The digital age is something we’ve all embraced to some extent. Most of us are connected to our friends on social media, use apps and websites to do our banking, pay bills and shop… but truly successful organisations know that delivering excellent customer experience is not only about being digital. Excellent customer experience is about connecting and engaging with your customers across all relevant touchpoints and channels (yes – even the ‘old school’ ones), to stimulate long term profitable relationships and repeat business.
This is hot topic with CEOs. KPMG’s 2016 Global CEO Outlook study revealed a staggering 88 percent of CEOs are concerned about customer loyalty.
But is it not as simple as it sounds and there are many pitfalls making it easy to get the mix wrong. . Gap clothing, who developed the idea of ‘casual, affordable cool’ in the 60s, recently moved their business to a digitally-biased, omni-channel environment. GAP has done some clever things to improve the customer experience through digitisation, but they may have pushed the digital envelope too far.
The Gap CEO commented “If you haven’t won at the digital interface on the front end, your window in the mall store is probably not going to make a difference”. His belief was that clothes buyers are following a ‘digital first’ mantra, but evidence suggests customers have been slower to move digital than the pioneer retailer believed. As per GAP Inc.’s Investor Relations commentary, since mid-2013 GAP has invested into engaging with the digital consumer through mobile, web and social channels — even using the dating application Tinder as a communications platform – at the expense of more traditional marketing mediums such as TV advertising and visual merchandising in their windows. However, during this period (since Q1 2014) their sales have consistently declined, suggesting perhaps, they have moved before their customers have.
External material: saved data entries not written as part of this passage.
/-- A transfer, a dispatch or a handoff that ends with an error, or a dispatch whose engine thread raised an exception. -/
theorem exec_completionFault_faults {s : State} {n id : Nat} {se : Bool} {f : Flight} (h : s.flight n id = some f)
    (hkind : (se = false ∧ ((∃ l a i, f.kind = .move l a i) ∨ (∃ q sl r l, f.kind = .push q sl r l) ∨
      (∃ a b c d, f.kind = .dispatch a b c d) ∨ ∃ a b c, f.kind = .handoff a b c)) ∨
      (se = true ∧ ∃ a b c d, f.kind = .dispatch a b c d)) :
    ∃ u : State, exec (.completionFault n id se) s = .next (u.flightFault n id (if se then 0x11 else 0x10)) ∧
      u.cores = s.cores := by
  obtain ⟨rfl, hkind⟩ | ⟨rfl, a, b, c, d, hk⟩ := hkind
  · obtain ⟨u, hu, hcores⟩ := State.remoteFault_eq h
    refine ⟨u, ?_, hcores⟩
    rw [if_neg nofun, ← hu]
    obtain ⟨_, _, _, hk⟩ | ⟨_, _, _, _, hk⟩ | ⟨_, _, _, _, hk⟩ | ⟨_, _, _, hk⟩ := hkind <;>
      simp only [exec_completionFault, execCompletionFault, h, hk]
  · refine ⟨s.faultStall n 2 a, ?_, State.faultStall_cores ..⟩
    simp only [exec_completionFault, execCompletionFault, h, hk, if_true]

/-- Settles O18, one event at a time. -/
theorem threadAndInstructionEvents : Obligations.ThreadAndInstructionEvents := by
  refine ⟨?timeout, ?watchdog, ?scalar, ?flight, ?retirement, ?fault⟩
  case timeout =>
    intro s n t hwaiting htimeout hpred hfalse
    refine ⟨_, exec_waitTimeout_ends hwaiting htimeout hfalse, ?_⟩
    have hctx := State.ctx_setP (s.updCtx (.core n t) (fun x => { x with state := .runnable })) (.core n t)
      ((s.cores.get n).threads.get t).waitP false
    rw [State.ctx_updCtx] at hctx
    refine ⟨congrArg Thread.state hctx, fun p hp hp0 => ?_, fun v hv => ?_⟩
    · refine (congrArg (fun x : Thread => x.p.getLsbD p) hctx).trans ?_
      by_cases hzero : ((s.cores.get n).threads.get t).waitP = 0
      · rw [hzero, if_neg hp0]
        rfl
      · exact getLsbD_predPut _ _ hzero hp
    · rw [State.ctx_setP_apart _ _ _ hv, State.ctx_updCtx_apart _ _ hv]
  case watchdog =>
    intro s n t hwaits hfirst hlimit
    refine ⟨_, _, exec_threadWatchdog_reports hwaits hfirst hlimit, fun hblocked => ?_, fun hwaiting => ?_⟩
    · rw [hblocked]
      exact ⟨rfl, rfl⟩
    · rw [hwaiting]
      exact ⟨rfl, rfl⟩
  case scalar =>
    intro s n t pos hissue hreplays
    refine ⟨_, exec_parityFailure_scalar pos hissue hreplays, ?_⟩
    rw [(State.coreCount_cores ..).1]
    exact State.ctx_updCtx s (.core n t) _
  case flight =>
    intro s n id path pos f h hpath hreplays
    refine ⟨_, exec_parityFailure_flight pos h hpath hreplays, ?_, ?_⟩
    · rw [(State.coreCount_cores ..).1, State.cores_updCore]
    · rw [State.flight_of_cores (State.coreCount_cores ..).1, State.flight, State.cores_updCore]
      exact State.flight_updFlight (g := fun x => { x with replays := x.replays + 1, path := path }) (fun _ => rfl) h
  case retirement =>
    intro s n id f h hkind
    obtain ⟨u, hu, hflights, hevc, hpush, hmove⟩ := exec_instructionRetirement_ends h hkind
    have hfound : u.flight n id = some f := by rw [State.flight, hflights]; exact h
    obtain ⟨hcounts, hregions, hledger⟩ := State.retireWake_core hfound
    rw [hevc] at hcounts
    refine ⟨_, hu, hflights ▸ State.flights_retireWake u n id, fun e he => ?_, fun he => ?_, fun q slot r l hk => ?_,
      fun l a hk => ?_⟩
    · rw [hcounts, Flight.counted, he]
    · rw [hcounts, Flight.counted, he]
    · rw [hregions]
      exact hpush q slot r l hk
    · rw [hledger]
      exact hmove l a hk
  case fault =>
    intro s n id se f h hkind
    obtain ⟨u, hu, hcores⟩ := exec_completionFault_faults h hkind
    have hcore := State.flightFault_core (if se then 0x11 else 0x10) ((State.flight_of_cores hcores n id).trans h)
    rw [hcores] at hcore
    refine ⟨_, hu, ?_⟩
    rw [hcore]
    simp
Does this mean a digital strategy is the wrong thing to do? Of course not… many organisations are benefitting from helping their customers with digital interactions. Successful companies use their digital strategy as a component of their customer strategy, but always start with understanding how their digital strategy fits with their customer experience, and they need to ensure their customer experience supports the way their customers want to buy (Gap’s mistake).
Gap’s performance stands in contrast with John Lewis – a leading UK retailer (Ranked number 3 in the KPMG UK Customer Experience Excellence Analysis 2015) which has delivered consistent growth through the ‘digital era’. John Lewis lives to “make the world a little bit happier, a little bit more decent”.
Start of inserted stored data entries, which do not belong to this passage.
-- ==== Sys2Proof/Machine/State.lean ====
section
/-! DEFINITION. The state of the part, block by block as the "State" tables of spec/ list it, and its value after
power-on reset. Plain data throughout. Views that other fields give (the lamp output, MUTE, ATTN, the parts of
attention CUE, LINK and REMOTE) are computed in Machine/Flags.lean and stored nowhere. -/

namespace Sys2Proof.Machine

/-! ## Names shared by several blocks -/

/-- Request sources (03). -/
inductive Source where
  | panel | remote | program | link
  deriving DecidableEq, Repr

/-- One value per source. -/
structure PerSource (α : Type) where
  panel : α
  remote : α
  program : α
  link : α
  deriving DecidableEq, Repr

/-- Request classes (03 Table 3.4). -/
inductive ReqClass where
  | transport | lamp | shows | power
  deriving DecidableEq, Repr

/-- Status codes of response frames (11 Table 11.4). -/
inductive Status where
  | ok | busy | disabled | outOfWindow | notHomed | trayAbsent | gateOrphan | slotRetired | noSlide | range
  | jammed | hot | tripped | held | deckEnd | locked | standby | resetHeld | showActive | badArg | unknownCommand
  deriving DecidableEq, Repr

/-- The four change kinds (02 2.2). -/
inductive ChangeKind where
  | advance | reverse | seek | home
  deriving DecidableEq, Repr

/-- A link destination: a node, a group or all (03 3.1, 10 Table 10.3). -/
inductive LinkDest where
  | node (n : Nat)
  | group (n : Nat)
  | all
  deriving DecidableEq, Repr

/-- A linear move of a level (04 R78, 05 R102); `ms` is the time into the present tenth. -/
structure Ramp where
  start : Nat
  target : Nat
  duration : Nat
  elapsed : Nat
  ms : Nat
  deriving DecidableEq, Repr

/-! ## Settings (00 0.7) -/

/-- SET TRAY (01 R9). -/
structure TraySettings where
  retireLimit : Nat
  skipEmpty : Bool
  deriving DecidableEq, Repr

/-- SET SEQUENCER (02 R41): blanking mode DIM, jam action SKIP, jam retries. -/
structure SeqSettings where
  dim : Bool
  skip : Bool
  retries : Nat
  deriving DecidableEq, Repr

/-- SET ARBITER (03 R66). -/
structure ArbSettings where
  fade : Nat
  mask : PerSource Bool
  deriving DecidableEq, Repr

/-- Routes of a source record (03 3.1). -/
inductive Route where
  | here | forward | both
  deriving DecidableEq, Repr

/-- A source record (03 3.1). -/
structure SourceRec where
  enable : Bool
  priority : Nat
  transport : Bool
  lamp : Bool
  shows : Bool
  power : Bool
  base : Nat
  limit : Nat
  tenure : Nat
  route : Route
  dest : LinkDest
  deriving DecidableEq, Repr

/-- SET LAMP (04 R89). -/
structure LampSettings where
  warn : Nat
  trip : Nat
  minCool : Nat
  heat : Nat
  initShow : Nat
  deriving DecidableEq, Repr

/-- SET DECK (05 R104). -/
structure DeckSettings where
  external : Bool
  holdMute : Bool
  initAudio : Nat
  deriving DecidableEq, Repr

/-- Cue modes (06 6.5). -/
inductive CueMode where
  | off | direct | program
  deriving DecidableEq, Repr

/-- Word parity (06 Table 6.2). -/
inductive Parity where
  | none | even | odd
  deriving DecidableEq, Repr

/-- SET DECODER (06 Table 6.2). -/
structure DecoderSettings where
  mode : CueMode
  pulseOn : Bool
  wordOn : Bool
  element : Nat
  parity : Parity
  pulseMin : Nat
  pulseMax : Nat
  holdMin : Nat
  deriving DecidableEq, Repr

/-- SET REMOTE (09 R162); channel none is ANY. -/
structure RemoteSettings where
  channel : Option Nat
  changeEnable : Bool
  wakeAny : Bool
  deriving DecidableEq, Repr

/-- SET LINK (10 R175). -/
structure LinkSettings where
  rate : Nat
  level : Nat
  retryLimit : Nat
  loopback : Bool
  deriving DecidableEq, Repr

/-- SET ATTENTION (11 R184): the enable set (bit 0 FAULT to bit 7 POWER) and the global disable. -/
structure AttnSettings where
  enable : Byte
  off : Bool
  deriving DecidableEq, Repr

/-- Key actions (09 Table 9.4). -/
inductive KeyAction where
  | none | advance | reverse | focusIn | focusOut | hold | resume | showStart | showStop | lampOn | lampOff
  | home | enter | clearJam | nextStep | standby | wake | report
  | digit (d : Nat)
  deriving DecidableEq, Repr

/-- Repeat modes; AUTO with its period in tenths (09 R157). -/
inductive RepeatMode where
  | once | whileHeld
  | auto (period : Nat)
  deriving DecidableEq, Repr

/-- An entry of the key map (09 9.3). -/
structure KeyEntry where
  action : KeyAction
  mode : RepeatMode
  deriving DecidableEq, Repr

/-- Actions of a step (07 7.1). -/
inductive StepAction where
  | none | next | prev
  | slot (s : Nat)
  | home
  deriving DecidableEq, Repr

/-- Deck actions of a step (07 7.1). -/
inductive DeckAction where
  | none | play | stop
  deriving DecidableEq, Repr

/-- Kinds of a step's link action (07 Table 7.2). -/
inductive LinkActKind where
  | change | level | lamp | step | hold | resume
  deriving DecidableEq, Repr

/-- A step's link action (07 Table 7.2). -/
structure LinkAction where
  dest : LinkDest
  kind : LinkActKind
  arg1 : Nat
  arg2 : Nat
  deriving DecidableEq, Repr

/-- A written step record (07 7.1). -/
structure StepRec where
  action : StepAction
  fade : Nat
  level : Option Nat
  audio : Option (Nat × Nat)
  deck : DeckAction
  dwell : Nat
  next : Option Nat
  link : Option LinkAction
  deriving DecidableEq, Repr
So what’s their secret? John Lewis has an empathetic and knowledgeable staff at the heart of its strategy, while balancing both a growing physical and online presence. John Lewis has been at the forefront of customer service evolutions, being the first to introduce ‘click and collect’, combined with investment into an omni-channel presence. However, it hasn’t lost sight of the need to evolve in other areas, having recently opened a new flexible format shop and its first airport shop. The key for John Lewis is building customer experience designed around the needs of their customers and the way they want to shop today.
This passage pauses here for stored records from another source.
-- ==== Sys2Proof/Certificates/Slice0/Obligations.lean ====
section
/-! DEFINITION. The statements for the provers. -/

open Sys2Proof Sys2Proof.Machine

/-! ## The queue, PORST and the power states -/

/-- A step with a command at the front of the queue is that command on the state with the queue's rest. -/
def Obligations.StepRunsTheFrontCommand : Prop :=
  ∀ (c : Instr) (rest : List Instr) (s : State),
    step { s with pending := c :: rest } = exec c { s with pending := rest }

/-- On an empty queue the part takes a command that is due (`Due`: its level or follow-up condition holds, or its timer
stands at its limit), and 1 ms passes exactly where none is due: a timer that runs grows by 1 ms, or by its unit where
the ms complete one, and one that does not run stays. While PORST is low nothing is due and nothing counts. That a step
on an empty queue is this, and which of two commands that are due comes first, is the model's choice (log 1); so are the
edge watch (log 9), the line's µs (log 22), the sample period (log 27), LCUR's level (log 39) and half ms (log 50). -/
def Obligations.AnEmptyQueueTakesWhatIsDue : Prop :=
  (∀ s : State, s.pending = [] →
    (∀ c, due s = some c → step s = exec c s) ∧ (due s = none → step s = .next (tick s)))
    ∧ (∀ s : State, Powered s → (∀ c, due s = some c → Due s c) ∧ (due s = none ↔ ∀ c, ¬ Due s c))
    ∧ (∀ s : State, s.pins.porstLow = true → due s = none ∧ tick s = s)
    ∧ (∀ s : State, Powered s → tick s = { s with
        tru := (tick s).tru, csq := (tick s).csq, sar := (tick s).sar, lmc := (tick s).lmc, dkc := (tick s).dkc
        cdc := (tick s).cdc, crn := (tick s).crn, rmi := (tick s).rmi, lkc := (tick s).lkc, pnp := (tick s).pnp })
    ∧ (∀ s : State, Powered s → (tick s).tru = { s.tru with
        readingMs := if s.pins.tprs = true ∧ s.tru.present = false then min 50 (s.tru.readingMs + 1)
          else s.tru.readingMs })
    ∧ (∀ s : State, Powered s → (tick s).csq = { s.csq with
        timerMs := if s.csq.lft = true ∨ s.csq.drp = true ∨ s.csq.state = .indexing then s.csq.timerMs + 1
          else s.csq.timerMs
        shutMs := s.csq.shutMs.map (· + 1) })
    ∧ (∀ s : State, Powered s →
        let runs := decide (s.sar.holder ≠ none ∧ Counting s)
        (tick s).sar = { s.sar with
          tenureLeft := s.sar.tenureLeft - unitDone runs 100 s.sar.tenureMs
          tenureMs := msAfter runs 100 s.sar.tenureMs })
    ∧ (∀ s : State, Powered s →
        let opens := decide (250 ≤ s.lmc.sampleMs + 1 ∧ s.lmc.answered = true)
        let cools := decide (s.lmc.coolRunning = true ∧ s.pnp.power ≠ .standby)
        let burns := decide (s.lmc.lamp = .lit ∧ s.pnp.power ≠ .standby)
        (tick s).lmc = { s.lmc with
          sampleMs := if opens then 0 else s.lmc.sampleMs + 1
          answered := s.lmc.answered && !opens
          coolLeft := s.lmc.coolLeft - unitDone cools 1000 s.lmc.coolMs
          coolMs := msAfter cools 1000 s.lmc.coolMs
          preheatMs := if s.lmc.lamp = .preheat then s.lmc.preheatMs + 1 else s.lmc.preheatMs
          ramp := if s.lmc.lamp = .lit ∧ s.lmc.ramp.elapsed < s.lmc.ramp.duration then
              { s.lmc.ramp with ms := s.lmc.ramp.ms + 1 } else s.lmc.ramp
          part := s.lmc.part + unitDone burns 1000 s.lmc.partMs
          partMs := msAfter burns 1000 s.lmc.partMs
          openMs := if OpenRuns s then s.lmc.openMs + 1 else 0
          guardElapsed := s.lmc.guardElapsed + unitDone (GuardRuns s) 1000 s.lmc.guardMs
          guardMs := msAfter (GuardRuns s) 1000 s.lmc.guardMs
          stallMs := if s.lmc.fan = .off then s.lmc.stallMs else min 2000 (s.lmc.stallMs + 1) })
    ∧ (∀ s : State, Powered s → (tick s).dkc = { s.dkc with
        stopPulse := s.dkc.stopPulse.map (· + 1)
        timerMs := if (s.dkc.deck = .starting ∨ s.dkc.deck = .pausing) ∧ Counting s then s.dkc.timerMs + 1
          else s.dkc.timerMs
        stall := if Counting s then s.dkc.stall.map (· + 1) else s.dkc.stall
        clockMs := if s.dkc.deck = .playing ∧ Counting s then s.dkc.clockMs + 1 else s.dkc.clockMs
        audio := if s.dkc.audio.elapsed < s.dkc.audio.duration ∧ Counting s then
            { s.dkc.audio with ms := s.dkc.audio.ms + 1 } else s.dkc.audio })
    ∧ (∀ s : State, Powered s → Counting s → (tick s).cdc = { s.cdc with
        watchMs := min 3 (s.cdc.watchMs + 1)
        pulse := match s.cdc.pulse with
          | .measuring n a b h => .measuring (n + 1) a b h
          | p => p
        wordMs := if s.cdc.word = .idle then s.cdc.wordMs else s.cdc.wordMs + 1 })
    ∧ (∀ s : State, Powered s → ¬ Counting s → (tick s).cdc = s.cdc)
    ∧ (∀ s : State, Powered s → (tick s).crn = { s.crn with
        dwell := s.crn.dwell.map (· - unitDone (DwellRuns s) 100 s.crn.dwellMs)
        dwellMs := msAfter (DwellRuns s) 100 s.crn.dwellMs })
    ∧ (∀ s : State, Powered s → s.pnp.power = .resetHeld → (tick s).rmi = s.rmi)
    ∧ (∀ s : State, Powered s → s.pnp.power ≠ .resetHeld → (tick s).rmi = { s.rmi with
        fwd := (tick s).rmi.fwd, rev := (tick s).rmi.rev, fin := (tick s).rmi.fin, fout := (tick s).rmi.fout
        irPress := s.rmi.irPress.map pressedLonger
        irReleaseMs := if s.rmi.irHeld ≠ none ∧ s.rmi.injected = false then s.rmi.irReleaseMs + 1
          else s.rmi.irReleaseMs
        digitMs := if s.rmi.digit ≠ none then s.rmi.digitMs + 1 else s.rmi.digitMs
        focus := match s.rmi.focus with
          | .run d (.timed left) n => .run d (.timed (left - 1)) (n + 1)
          | .run d e n => .run d e (n + 1)
          | .stopped => .stopped })
    ∧ (∀ (s : State) (l : Line), Powered s → s.pnp.power ≠ .resetHeld → (tick s).rmi.line l = { s.rmi.line l with
        press := (s.rmi.line l).press.map pressedLonger
        reading := match (s.rmi.line l).reading with
          | .watched => .watched
          | .resumed n => .resumed (n + 1)
          | .first n => .first (n + 1) })
    ∧ (∀ s : State, Powered s → LinkRuns s → (tick s).lkc = { s.lkc with
        idleInUs := s.lkc.idleInUs - 1000
        idleForUs := if s.lkc.lineIdle then min 50000 (s.lkc.idleForUs + 1000) else 0
        sendUs := s.lkc.sendUs - 1000 })
    ∧ (∀ s : State, Powered s → ¬ LinkRuns s → (tick s).lkc = s.lkc)
    ∧ (∀ s : State, Powered s → (tick s).pnp = { s.pnp with
        idleElapsed := s.pnp.idleElapsed + unitDone (IdleRuns s) 1000 s.pnp.idleMs
        idleMs := msAfter (IdleRuns s) 1000 s.pnp.idleMs })

/-- Every command answers a next state in every state and leaves the queue as it stands; PORST is low after it
only where it was low before or the command is PORST_LOW. -/
def Obligations.EveryCommandCompletes : Prop :=
  ∀ (c : Instr) (s : State), ∃ t, exec c s = .next t ∧ t.pending = s.pending
    ∧ (t.pins.porstLow = true → s.pins.porstLow = true ∨ c = .porstLow)

/-- PORST_LOW, and every other command but POWER_ON_RESET while PORST is low: pin levels (and the reading of TPRS)
alone change, and every output is inactive (11 R191). -/
def Obligations.WhilePorstIsLow : Prop :=
  (∀ s : State, ∃ t, exec .porstLow s = .next t ∧ t = { s with pins := { s.pins with porstLow := true } }
      ∧ t.outputs = Outputs.inactive)
    ∧ ∀ (c : Instr) (s : State), s.pins.porstLow = true → (∀ a, c ≠ .powerOnReset a) →
        ∃ t, exec c s = .next t
          ∧ t = { s with pins := t.pins, tru := { s.tru with readingMs := t.tru.readingMs } }
          ∧ t.outputs = Outputs.inactive

/-- In STANDBY and RESET_HELD a panel command outside the list of 11 R181 is refused and changes nothing but the
response buffer and PSDO, which has given FFh (and the open timer, the fan command and the idle timer where they do not
follow already). One FFh for the bytes of a command is the model's choice (log 28). -/
def Obligations.RefusedInStandbyAndResetHold : Prop :=
  ∀ (c : Instr) (s : State), (panelParts c).isSome = true → Powered s →
    (s.pnp.power = .standby → c ∉ [.wake, .readStatus, .readAttention, .readId, .lampOn] →
        (∀ a, c ≠ .resetControl a ∧ c ≠ .resetHold a) →
        exec c s = .next (turnedAway .standby s) ∨ exec c s = .next (finish (turnedAway .standby s)))
    ∧ (s.pnp.power = .resetHeld → c ∉ [.readStatus, .readId] → (∀ a, c ≠ .release a) →
        exec c s = .next (turnedAway .resetHeld s) ∨ exec c s = .next (finish (turnedAway .resetHeld s)))

/-- After every event the fan command follows 04 Table 4.6, row by row, OFF clears the stall mark and restarts the stall
timer (04 R86, R87), the open timer is 0 where it does not run (04 R76; the level of LCUR is held by the model's choice,
log 39), and the idle timer's elapsed time is 0 while a condition of R189 fails; nothing else changes. -/
def Obligations.FinishSetsTheFanAndTheIdleTimer : Prop :=
  ∀ s : State,
    (finish s = { s with
      lmc := { s.lmc with
        openMs := if s.lmc.lamp = .lit ∧ 0 < s.lmc.output ∧ s.pins.lcur = false then s.lmc.openMs else 0
        fan := fanCommand s.pnp.power s.lmc
        stallMs := if s.lmc.fan = .off ∨ fanCommand s.pnp.power s.lmc = .off then 0 else s.lmc.stallMs
        fanStall := s.lmc.fanStall && fanCommand s.pnp.power s.lmc ≠ .off }
      pnp := if s.idleRuns then s.pnp else { s.pnp with idleElapsed := 0, idleMs := 0 } })
    ∧ (s.pnp.power = .standby → fanCommand s.pnp.power s.lmc = .off)
    ∧ (s.pnp.power ≠ .standby → s.lmc.temp = none → fanCommand s.pnp.power s.lmc = .high)
    ∧ (∀ t, s.pnp.power ≠ .standby → s.lmc.temp = some t →
        (s.lmc.lamp = .cooling ∨ (s.lmc.lamp = .fault ∧ s.lmc.coolDone = false) ∨ s.lmc.cfg.warn ≤ t
          ∨ (s.lmc.lamp = .lit ∧ 160 < s.lmc.output) → fanCommand s.pnp.power s.lmc = .high)
        ∧ (s.lmc.lamp = .preheat → t < s.lmc.cfg.warn →
            fanCommand s.pnp.power s.lmc = if s.lmc.fanStall then .high else .low)
        ∧ (s.lmc.lamp = .off ∨ (s.lmc.lamp = .fault ∧ s.lmc.coolDone = true) → t < s.lmc.cfg.warn → t < 45 →
            fanCommand s.pnp.power s.lmc = .off)
        ∧ (s.lmc.lamp = .lit → t < s.lmc.cfg.warn → s.lmc.output ≤ 160 →
            fanCommand s.pnp.power s.lmc = if s.lmc.fanStall then .high else .low)
        ∧ (s.lmc.lamp = .off ∨ (s.lmc.lamp = .fault ∧ s.lmc.coolDone = true) → t < s.lmc.cfg.warn → 45 ≤ t →
            fanCommand s.pnp.power s.lmc = if s.lmc.fanStall then .high else .low))

/-! ## What every step keeps -/

/-- The settings memory stays in canonical form; tables and queues keep their sizes (11 Table 11.7, 01 R6, 07 R124,
10 R169, R174). -/
def Obligations.StorageKeepsItsForm : Prop :=
  (∀ s t : State, MemoryCanonical s → step s = .next t → MemoryCanonical t)
    ∧ (∀ s t : State, TablesSound s → step s = .next t → TablesSound t)

/-- A slide in the gate with an origin stands at that position, an EMPTY gate has no origin, and the tray is driven only
under an EMPTY gate: every step keeps this (02 R18, R19, R28). -/
def Obligations.SeatedOriginIsThePosition : Prop :=
  ∀ s t : State, GateSound s → step s = .next t → GateSound t

/-- With `DarkWhileMoving` kept by every step, no motion output stands beside light (02 R23, R32). -/
def Obligations.MechanismMovesInTheDark : Prop :=
  (∀ s t : State, DarkWhileMoving s → step s = .next t → DarkWhileMoving t)
    ∧ ∀ s : State, DarkWhileMoving s →
        s.outputs.lft = true ∨ s.outputs.drp = true ∨ s.outputs.tdf = true ∨ s.outputs.tdr = true →
        s.outputs.ldim = 0 ∨ (s.outputs.shut = true ∧ s.pins.shcl = true)

/-- The cause TRANSPORT stands exactly with JAMMED or STALLED (02 R35), and the cause DECK exactly with the deck in FAULT
(05 R98, R99; at a SHOW STOP the model's deduction, log 40); a show that runs has no hold cause, and a HELD show has no
running deck (08 R140, R142; 05 R93). -/
def Obligations.HoldCausesAndDeckStayConsistent : Prop :=
  (∀ s t : State, TransportCauseExact s → step s = .next t → TransportCauseExact t)
    ∧ (∀ s t : State, DeckCauseExact s → step s = .next t → DeckCauseExact t)
    ∧ (∀ s t : State, ShowSound s → step s = .next t → ShowSound t)

/-- The state after reset meets every invariant. -/
def Obligations.ResetMeetsTheInvariants : Prop :=
  MemoryCanonical State.reset ∧ TablesSound State.reset ∧ GateSound State.reset ∧ DarkWhileMoving State.reset
    ∧ TransportCauseExact State.reset ∧ DeckCauseExact State.reset ∧ ShowSound State.reset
There are other organisations which are building a very strong digital engagement with their customers, by focusing on how to leverage digital to improve the experience given to customers. For example, even Australian State Governments have realised the benefits to its citizen/customer base by providing a choice of simple online and physical interaction points. They have put the customer at the centre of service design, by becoming simpler, more responsive and more connected to their citizen/customer community.
There is no doubt that digital is and will become an increasingly important part of how customers want to interact. However, let’s remember it is only a part of the customer experience, and the best companies are looking to meet customer expectations by listening to and delivering what their customers want.